**Dataset content:**
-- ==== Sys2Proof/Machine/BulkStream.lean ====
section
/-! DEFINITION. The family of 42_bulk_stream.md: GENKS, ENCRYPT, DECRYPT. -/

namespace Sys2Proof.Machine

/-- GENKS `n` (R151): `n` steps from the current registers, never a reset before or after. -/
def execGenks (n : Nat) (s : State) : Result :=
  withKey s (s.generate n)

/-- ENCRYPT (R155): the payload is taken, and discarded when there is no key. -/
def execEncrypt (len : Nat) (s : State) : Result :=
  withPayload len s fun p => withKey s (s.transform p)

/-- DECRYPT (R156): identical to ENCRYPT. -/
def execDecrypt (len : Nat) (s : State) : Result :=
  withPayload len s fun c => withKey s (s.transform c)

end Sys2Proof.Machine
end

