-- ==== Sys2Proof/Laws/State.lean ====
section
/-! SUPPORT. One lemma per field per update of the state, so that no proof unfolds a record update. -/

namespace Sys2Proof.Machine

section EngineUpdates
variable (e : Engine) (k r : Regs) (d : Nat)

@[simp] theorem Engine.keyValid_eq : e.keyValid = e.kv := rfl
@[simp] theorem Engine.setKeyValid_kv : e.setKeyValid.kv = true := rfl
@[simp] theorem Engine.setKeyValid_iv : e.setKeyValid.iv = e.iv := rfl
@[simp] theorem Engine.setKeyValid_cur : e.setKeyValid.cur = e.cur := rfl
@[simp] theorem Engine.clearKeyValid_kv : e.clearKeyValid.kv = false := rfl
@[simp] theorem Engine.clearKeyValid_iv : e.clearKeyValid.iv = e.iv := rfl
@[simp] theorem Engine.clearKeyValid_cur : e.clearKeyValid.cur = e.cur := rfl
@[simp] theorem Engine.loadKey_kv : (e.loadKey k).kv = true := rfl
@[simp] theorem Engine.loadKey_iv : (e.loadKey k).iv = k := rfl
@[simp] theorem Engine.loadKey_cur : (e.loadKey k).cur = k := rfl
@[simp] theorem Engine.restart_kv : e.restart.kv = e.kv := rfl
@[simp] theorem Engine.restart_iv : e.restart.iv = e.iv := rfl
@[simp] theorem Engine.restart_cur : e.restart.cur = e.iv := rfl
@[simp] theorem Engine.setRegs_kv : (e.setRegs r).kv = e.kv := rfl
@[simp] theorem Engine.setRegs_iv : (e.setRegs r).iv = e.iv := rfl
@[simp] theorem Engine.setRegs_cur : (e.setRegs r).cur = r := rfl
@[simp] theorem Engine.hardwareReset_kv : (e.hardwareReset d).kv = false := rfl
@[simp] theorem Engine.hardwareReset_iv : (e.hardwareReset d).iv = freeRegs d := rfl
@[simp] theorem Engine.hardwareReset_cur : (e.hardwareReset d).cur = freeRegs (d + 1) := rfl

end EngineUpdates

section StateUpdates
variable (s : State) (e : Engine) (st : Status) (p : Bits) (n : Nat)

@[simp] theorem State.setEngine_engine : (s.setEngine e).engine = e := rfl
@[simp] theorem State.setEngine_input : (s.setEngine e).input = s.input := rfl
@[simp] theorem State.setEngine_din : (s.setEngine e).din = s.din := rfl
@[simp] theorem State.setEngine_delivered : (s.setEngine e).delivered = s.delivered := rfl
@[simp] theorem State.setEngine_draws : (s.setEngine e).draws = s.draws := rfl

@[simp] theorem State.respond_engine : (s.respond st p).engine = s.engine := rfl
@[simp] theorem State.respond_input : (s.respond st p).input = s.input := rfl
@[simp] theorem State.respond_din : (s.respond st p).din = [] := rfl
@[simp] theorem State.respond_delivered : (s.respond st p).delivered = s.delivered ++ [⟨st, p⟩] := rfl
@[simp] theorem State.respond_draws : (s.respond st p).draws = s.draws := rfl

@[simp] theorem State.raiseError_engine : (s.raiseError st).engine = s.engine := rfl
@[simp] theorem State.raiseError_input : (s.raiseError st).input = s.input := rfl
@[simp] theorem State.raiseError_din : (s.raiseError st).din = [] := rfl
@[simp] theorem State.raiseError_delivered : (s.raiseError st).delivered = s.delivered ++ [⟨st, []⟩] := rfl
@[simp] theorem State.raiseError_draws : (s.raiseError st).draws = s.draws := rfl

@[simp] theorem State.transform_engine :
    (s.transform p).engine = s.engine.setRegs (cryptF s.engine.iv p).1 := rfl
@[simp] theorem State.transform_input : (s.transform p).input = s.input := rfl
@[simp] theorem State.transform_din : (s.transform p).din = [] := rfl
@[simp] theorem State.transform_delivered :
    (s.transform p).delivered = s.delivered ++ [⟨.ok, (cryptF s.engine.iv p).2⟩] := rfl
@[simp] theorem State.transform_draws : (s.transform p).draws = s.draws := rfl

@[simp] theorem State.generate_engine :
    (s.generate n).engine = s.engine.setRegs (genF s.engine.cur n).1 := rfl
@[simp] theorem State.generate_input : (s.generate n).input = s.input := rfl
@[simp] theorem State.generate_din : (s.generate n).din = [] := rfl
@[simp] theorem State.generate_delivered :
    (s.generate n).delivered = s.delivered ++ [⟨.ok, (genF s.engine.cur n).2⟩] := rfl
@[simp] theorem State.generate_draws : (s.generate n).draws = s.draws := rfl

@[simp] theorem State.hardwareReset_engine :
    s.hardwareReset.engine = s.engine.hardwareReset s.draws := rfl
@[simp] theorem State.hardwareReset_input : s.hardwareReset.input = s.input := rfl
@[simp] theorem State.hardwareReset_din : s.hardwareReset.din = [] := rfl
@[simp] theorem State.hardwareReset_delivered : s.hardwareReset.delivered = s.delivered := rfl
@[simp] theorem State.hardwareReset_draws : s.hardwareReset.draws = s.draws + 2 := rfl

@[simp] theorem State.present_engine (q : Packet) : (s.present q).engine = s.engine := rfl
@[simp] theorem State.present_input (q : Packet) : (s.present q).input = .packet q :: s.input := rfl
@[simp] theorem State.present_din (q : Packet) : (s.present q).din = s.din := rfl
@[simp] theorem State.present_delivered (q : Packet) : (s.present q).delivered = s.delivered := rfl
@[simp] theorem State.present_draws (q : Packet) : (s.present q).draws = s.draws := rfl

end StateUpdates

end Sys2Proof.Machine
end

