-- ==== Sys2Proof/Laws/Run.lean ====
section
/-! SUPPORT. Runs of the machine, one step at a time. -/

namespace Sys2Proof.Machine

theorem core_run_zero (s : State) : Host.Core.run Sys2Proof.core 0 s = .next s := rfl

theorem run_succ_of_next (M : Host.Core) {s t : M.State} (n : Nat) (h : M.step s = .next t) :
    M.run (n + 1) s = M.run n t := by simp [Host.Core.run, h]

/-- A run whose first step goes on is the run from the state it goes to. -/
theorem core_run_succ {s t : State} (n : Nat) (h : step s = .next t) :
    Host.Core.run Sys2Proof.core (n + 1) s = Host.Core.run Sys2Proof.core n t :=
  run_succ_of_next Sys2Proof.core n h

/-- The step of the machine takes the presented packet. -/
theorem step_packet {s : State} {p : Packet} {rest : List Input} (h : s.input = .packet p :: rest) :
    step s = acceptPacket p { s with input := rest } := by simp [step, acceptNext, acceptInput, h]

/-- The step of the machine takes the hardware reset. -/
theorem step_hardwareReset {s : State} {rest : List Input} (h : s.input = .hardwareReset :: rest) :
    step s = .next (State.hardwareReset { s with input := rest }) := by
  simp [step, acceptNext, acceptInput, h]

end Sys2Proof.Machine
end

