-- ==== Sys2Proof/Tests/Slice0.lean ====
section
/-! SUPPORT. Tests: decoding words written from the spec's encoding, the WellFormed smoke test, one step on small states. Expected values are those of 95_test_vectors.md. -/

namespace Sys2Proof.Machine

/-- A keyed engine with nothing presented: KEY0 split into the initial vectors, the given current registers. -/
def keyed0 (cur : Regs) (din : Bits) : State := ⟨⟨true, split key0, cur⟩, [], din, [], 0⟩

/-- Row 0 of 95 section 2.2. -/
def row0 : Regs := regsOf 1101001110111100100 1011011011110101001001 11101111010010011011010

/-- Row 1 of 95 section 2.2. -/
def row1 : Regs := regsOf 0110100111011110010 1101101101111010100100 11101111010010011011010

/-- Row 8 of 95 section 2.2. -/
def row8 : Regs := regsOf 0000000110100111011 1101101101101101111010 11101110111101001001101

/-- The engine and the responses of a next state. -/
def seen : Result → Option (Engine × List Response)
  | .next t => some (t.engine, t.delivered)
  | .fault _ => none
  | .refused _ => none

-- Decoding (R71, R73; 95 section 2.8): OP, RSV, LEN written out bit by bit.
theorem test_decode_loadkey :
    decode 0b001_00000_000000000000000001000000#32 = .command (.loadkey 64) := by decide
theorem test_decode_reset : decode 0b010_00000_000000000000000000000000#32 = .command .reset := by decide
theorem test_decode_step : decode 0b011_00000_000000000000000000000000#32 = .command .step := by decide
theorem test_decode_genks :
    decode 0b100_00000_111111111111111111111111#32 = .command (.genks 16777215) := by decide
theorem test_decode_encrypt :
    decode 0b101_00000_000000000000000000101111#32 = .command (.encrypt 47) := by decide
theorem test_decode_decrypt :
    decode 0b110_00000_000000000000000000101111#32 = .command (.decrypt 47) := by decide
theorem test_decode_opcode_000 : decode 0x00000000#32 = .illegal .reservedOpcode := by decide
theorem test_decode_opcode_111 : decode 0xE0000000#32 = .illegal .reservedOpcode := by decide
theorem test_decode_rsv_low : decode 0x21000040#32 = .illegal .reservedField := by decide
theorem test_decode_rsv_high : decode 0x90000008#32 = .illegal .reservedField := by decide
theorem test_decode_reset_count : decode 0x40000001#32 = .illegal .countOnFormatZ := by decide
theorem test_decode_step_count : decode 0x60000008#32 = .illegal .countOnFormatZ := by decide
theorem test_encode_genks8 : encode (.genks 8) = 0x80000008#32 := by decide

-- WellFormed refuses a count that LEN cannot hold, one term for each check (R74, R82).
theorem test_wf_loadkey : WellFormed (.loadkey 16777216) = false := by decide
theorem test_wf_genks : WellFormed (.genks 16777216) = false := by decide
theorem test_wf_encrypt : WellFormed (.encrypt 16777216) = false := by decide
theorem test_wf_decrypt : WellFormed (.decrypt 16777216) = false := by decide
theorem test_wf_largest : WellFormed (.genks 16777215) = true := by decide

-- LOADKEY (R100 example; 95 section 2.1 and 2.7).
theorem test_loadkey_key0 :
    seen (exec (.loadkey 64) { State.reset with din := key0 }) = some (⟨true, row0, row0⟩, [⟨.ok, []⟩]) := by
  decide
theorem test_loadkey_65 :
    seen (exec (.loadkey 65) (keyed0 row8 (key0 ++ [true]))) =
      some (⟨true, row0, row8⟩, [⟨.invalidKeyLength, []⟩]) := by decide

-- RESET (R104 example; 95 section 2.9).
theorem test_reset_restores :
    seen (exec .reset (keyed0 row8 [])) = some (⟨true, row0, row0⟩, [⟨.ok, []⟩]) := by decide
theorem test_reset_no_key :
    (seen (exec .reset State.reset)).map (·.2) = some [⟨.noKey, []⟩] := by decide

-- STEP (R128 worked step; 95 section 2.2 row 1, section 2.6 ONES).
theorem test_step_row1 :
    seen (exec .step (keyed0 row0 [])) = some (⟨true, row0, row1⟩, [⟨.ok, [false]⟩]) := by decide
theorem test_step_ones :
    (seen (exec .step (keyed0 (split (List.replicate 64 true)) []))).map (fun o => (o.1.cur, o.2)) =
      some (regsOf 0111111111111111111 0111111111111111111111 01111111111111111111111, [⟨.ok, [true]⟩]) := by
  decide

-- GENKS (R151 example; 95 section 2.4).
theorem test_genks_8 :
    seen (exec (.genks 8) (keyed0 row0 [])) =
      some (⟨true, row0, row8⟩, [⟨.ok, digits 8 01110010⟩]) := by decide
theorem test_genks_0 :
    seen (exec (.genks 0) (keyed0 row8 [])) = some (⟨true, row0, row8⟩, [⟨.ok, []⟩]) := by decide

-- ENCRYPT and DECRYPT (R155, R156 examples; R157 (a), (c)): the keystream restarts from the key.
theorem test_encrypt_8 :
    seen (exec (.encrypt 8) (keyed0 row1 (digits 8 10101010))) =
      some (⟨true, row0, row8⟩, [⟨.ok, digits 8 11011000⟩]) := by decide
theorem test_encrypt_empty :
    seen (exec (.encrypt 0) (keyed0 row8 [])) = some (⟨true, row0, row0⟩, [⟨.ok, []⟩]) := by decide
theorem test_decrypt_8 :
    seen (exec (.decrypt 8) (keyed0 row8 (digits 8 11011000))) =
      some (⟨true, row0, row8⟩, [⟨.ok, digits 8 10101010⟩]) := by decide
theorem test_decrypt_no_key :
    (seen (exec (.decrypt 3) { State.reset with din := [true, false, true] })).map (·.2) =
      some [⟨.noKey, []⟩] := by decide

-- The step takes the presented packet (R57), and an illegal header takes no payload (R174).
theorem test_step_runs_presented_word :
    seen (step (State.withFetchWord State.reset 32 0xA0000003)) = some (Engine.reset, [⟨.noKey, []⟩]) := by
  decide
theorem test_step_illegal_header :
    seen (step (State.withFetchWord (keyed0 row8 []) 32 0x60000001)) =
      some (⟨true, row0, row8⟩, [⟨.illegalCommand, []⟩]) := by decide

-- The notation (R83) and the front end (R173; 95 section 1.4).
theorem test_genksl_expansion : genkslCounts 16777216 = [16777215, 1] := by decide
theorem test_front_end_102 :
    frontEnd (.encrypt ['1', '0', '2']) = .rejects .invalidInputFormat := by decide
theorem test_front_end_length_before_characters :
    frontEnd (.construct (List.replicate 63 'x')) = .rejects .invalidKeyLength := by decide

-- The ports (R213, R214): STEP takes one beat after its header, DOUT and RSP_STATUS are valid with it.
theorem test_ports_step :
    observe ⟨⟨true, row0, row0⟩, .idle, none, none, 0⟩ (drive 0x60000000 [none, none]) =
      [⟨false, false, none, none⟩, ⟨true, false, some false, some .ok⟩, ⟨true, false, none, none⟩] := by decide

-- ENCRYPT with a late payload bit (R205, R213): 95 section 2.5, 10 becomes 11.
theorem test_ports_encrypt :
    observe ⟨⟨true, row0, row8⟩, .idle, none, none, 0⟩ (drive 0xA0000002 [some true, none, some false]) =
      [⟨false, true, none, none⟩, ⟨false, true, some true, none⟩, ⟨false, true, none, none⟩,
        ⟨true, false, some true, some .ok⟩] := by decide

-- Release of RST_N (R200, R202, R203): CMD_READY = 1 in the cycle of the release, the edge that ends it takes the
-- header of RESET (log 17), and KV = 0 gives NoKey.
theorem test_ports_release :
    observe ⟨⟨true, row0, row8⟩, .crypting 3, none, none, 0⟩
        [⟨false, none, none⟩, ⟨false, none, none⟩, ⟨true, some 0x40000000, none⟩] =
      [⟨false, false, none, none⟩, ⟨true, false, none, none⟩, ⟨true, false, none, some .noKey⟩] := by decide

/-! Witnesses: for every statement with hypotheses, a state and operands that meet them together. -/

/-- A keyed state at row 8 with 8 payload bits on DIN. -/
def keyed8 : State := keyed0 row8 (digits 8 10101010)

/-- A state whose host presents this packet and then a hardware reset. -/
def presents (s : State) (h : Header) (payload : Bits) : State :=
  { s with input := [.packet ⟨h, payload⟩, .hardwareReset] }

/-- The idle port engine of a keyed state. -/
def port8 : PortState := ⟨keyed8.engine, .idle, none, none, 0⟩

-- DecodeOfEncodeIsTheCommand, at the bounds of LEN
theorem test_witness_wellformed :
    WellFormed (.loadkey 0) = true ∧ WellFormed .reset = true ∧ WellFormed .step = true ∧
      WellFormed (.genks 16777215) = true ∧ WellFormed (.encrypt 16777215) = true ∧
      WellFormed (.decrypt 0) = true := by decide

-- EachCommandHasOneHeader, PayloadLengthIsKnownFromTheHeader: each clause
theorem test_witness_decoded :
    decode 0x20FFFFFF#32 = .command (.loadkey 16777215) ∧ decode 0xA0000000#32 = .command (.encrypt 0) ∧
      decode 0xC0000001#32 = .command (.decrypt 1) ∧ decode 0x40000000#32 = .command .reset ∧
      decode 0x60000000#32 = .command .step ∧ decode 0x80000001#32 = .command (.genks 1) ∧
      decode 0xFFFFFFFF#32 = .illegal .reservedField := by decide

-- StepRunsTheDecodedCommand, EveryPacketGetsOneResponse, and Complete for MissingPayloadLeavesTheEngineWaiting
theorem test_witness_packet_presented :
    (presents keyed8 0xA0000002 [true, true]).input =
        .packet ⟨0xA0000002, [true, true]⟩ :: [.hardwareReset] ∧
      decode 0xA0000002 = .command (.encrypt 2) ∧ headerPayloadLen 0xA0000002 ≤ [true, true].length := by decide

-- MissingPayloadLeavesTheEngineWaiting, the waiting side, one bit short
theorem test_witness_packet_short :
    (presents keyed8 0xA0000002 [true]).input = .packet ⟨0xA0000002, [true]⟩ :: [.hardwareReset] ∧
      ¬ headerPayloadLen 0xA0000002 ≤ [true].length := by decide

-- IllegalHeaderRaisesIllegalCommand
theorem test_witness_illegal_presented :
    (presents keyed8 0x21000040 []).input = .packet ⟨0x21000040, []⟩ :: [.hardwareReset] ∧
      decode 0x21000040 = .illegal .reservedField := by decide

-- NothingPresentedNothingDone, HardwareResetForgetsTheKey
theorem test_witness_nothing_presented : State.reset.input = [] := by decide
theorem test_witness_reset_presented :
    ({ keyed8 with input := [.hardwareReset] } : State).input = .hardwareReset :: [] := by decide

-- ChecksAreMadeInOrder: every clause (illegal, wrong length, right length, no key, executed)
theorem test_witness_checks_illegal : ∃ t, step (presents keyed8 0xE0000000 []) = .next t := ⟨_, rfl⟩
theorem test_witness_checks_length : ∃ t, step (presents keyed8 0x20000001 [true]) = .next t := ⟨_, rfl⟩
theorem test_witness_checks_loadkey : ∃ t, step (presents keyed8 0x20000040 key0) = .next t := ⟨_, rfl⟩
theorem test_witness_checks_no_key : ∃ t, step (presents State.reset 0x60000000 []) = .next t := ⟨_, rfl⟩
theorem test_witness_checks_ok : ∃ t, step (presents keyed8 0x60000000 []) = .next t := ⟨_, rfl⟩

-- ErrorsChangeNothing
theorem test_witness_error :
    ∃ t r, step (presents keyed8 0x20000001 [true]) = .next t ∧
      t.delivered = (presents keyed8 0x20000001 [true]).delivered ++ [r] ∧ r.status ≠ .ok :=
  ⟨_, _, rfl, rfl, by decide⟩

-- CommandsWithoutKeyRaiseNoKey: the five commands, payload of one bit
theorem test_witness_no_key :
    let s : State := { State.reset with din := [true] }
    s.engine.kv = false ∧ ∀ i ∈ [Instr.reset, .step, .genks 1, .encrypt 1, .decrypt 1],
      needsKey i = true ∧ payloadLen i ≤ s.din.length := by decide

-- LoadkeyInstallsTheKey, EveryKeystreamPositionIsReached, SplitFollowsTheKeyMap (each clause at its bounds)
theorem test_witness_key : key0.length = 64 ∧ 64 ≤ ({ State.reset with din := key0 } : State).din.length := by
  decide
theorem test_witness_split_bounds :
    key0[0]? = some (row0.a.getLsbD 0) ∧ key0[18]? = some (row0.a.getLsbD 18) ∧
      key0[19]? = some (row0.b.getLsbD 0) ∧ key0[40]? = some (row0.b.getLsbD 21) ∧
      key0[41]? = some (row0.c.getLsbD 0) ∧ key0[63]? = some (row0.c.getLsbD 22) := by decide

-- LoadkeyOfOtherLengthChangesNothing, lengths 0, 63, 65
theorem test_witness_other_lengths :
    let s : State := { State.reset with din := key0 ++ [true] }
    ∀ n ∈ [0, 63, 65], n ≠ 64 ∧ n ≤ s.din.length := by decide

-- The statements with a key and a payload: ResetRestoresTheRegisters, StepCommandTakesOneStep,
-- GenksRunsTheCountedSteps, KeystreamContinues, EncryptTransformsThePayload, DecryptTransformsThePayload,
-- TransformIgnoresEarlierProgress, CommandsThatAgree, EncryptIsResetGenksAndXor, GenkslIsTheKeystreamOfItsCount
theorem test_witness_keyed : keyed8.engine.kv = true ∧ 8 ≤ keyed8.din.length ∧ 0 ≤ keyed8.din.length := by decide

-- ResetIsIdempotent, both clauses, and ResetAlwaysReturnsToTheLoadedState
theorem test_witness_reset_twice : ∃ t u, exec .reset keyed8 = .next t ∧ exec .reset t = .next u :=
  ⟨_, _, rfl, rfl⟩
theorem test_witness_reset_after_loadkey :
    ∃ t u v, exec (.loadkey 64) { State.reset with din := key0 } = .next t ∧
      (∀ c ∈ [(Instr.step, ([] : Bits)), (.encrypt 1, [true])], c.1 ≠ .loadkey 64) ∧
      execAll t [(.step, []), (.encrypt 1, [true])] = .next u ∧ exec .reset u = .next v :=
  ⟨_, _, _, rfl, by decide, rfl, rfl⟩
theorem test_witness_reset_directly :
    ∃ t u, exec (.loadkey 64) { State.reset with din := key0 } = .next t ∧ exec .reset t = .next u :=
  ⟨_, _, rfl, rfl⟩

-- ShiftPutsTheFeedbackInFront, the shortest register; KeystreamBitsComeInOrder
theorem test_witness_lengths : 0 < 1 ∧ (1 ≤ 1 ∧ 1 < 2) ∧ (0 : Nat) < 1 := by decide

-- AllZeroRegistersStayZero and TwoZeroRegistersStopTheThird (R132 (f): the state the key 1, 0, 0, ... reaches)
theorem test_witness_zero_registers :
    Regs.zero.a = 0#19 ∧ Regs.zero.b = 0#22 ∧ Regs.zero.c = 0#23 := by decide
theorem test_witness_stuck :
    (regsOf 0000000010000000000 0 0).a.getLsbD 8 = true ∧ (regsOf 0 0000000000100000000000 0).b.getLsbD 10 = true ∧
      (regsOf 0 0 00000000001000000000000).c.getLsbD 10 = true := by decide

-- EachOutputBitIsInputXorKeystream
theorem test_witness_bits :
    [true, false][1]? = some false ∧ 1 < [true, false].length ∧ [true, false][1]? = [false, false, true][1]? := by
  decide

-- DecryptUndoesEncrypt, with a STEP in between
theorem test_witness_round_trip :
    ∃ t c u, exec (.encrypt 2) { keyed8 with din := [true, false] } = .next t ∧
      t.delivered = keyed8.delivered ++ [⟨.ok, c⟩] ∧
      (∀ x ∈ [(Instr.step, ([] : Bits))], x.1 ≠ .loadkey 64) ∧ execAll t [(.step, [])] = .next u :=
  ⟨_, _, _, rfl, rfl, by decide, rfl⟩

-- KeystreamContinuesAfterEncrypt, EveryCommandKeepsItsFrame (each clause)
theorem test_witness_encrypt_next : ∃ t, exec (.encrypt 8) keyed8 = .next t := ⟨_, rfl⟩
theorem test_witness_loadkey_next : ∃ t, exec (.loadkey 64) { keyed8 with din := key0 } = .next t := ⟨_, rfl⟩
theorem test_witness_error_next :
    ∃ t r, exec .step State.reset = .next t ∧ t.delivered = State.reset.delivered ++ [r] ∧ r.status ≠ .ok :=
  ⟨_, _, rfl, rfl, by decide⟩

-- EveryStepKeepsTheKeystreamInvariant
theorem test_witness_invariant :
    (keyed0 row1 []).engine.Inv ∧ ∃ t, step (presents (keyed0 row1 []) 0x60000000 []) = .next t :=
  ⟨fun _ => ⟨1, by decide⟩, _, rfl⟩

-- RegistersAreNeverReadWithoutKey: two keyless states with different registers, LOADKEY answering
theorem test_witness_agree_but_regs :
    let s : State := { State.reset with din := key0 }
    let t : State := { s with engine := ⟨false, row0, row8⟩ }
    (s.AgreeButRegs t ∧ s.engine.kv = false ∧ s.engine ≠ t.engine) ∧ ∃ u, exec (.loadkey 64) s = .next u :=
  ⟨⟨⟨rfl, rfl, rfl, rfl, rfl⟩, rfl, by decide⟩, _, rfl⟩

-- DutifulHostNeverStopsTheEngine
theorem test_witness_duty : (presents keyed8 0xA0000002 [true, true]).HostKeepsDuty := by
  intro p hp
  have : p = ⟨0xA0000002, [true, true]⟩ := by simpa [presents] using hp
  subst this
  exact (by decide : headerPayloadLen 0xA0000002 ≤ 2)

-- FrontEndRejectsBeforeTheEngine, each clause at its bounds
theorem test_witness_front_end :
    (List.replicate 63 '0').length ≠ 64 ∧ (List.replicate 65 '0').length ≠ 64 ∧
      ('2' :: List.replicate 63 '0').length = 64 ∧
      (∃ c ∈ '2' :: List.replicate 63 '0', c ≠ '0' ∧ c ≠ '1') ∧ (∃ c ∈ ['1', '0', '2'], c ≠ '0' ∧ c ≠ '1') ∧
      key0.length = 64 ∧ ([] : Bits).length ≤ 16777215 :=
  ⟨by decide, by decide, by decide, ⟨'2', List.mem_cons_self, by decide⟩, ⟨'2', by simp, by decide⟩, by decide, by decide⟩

**Try it:**
Copy each line of the listing above that contains the word "lean".

**Written reply:**
-- ==== Sys2Proof/Machine/BulkStream.lean ====
-- ==== Sys2Proof/Laws/State.lean ====
-- ==== Sys2Proof/Laws/Run.lean ====
-- ==== Sys2Proof/Tests/Slice0.lean ====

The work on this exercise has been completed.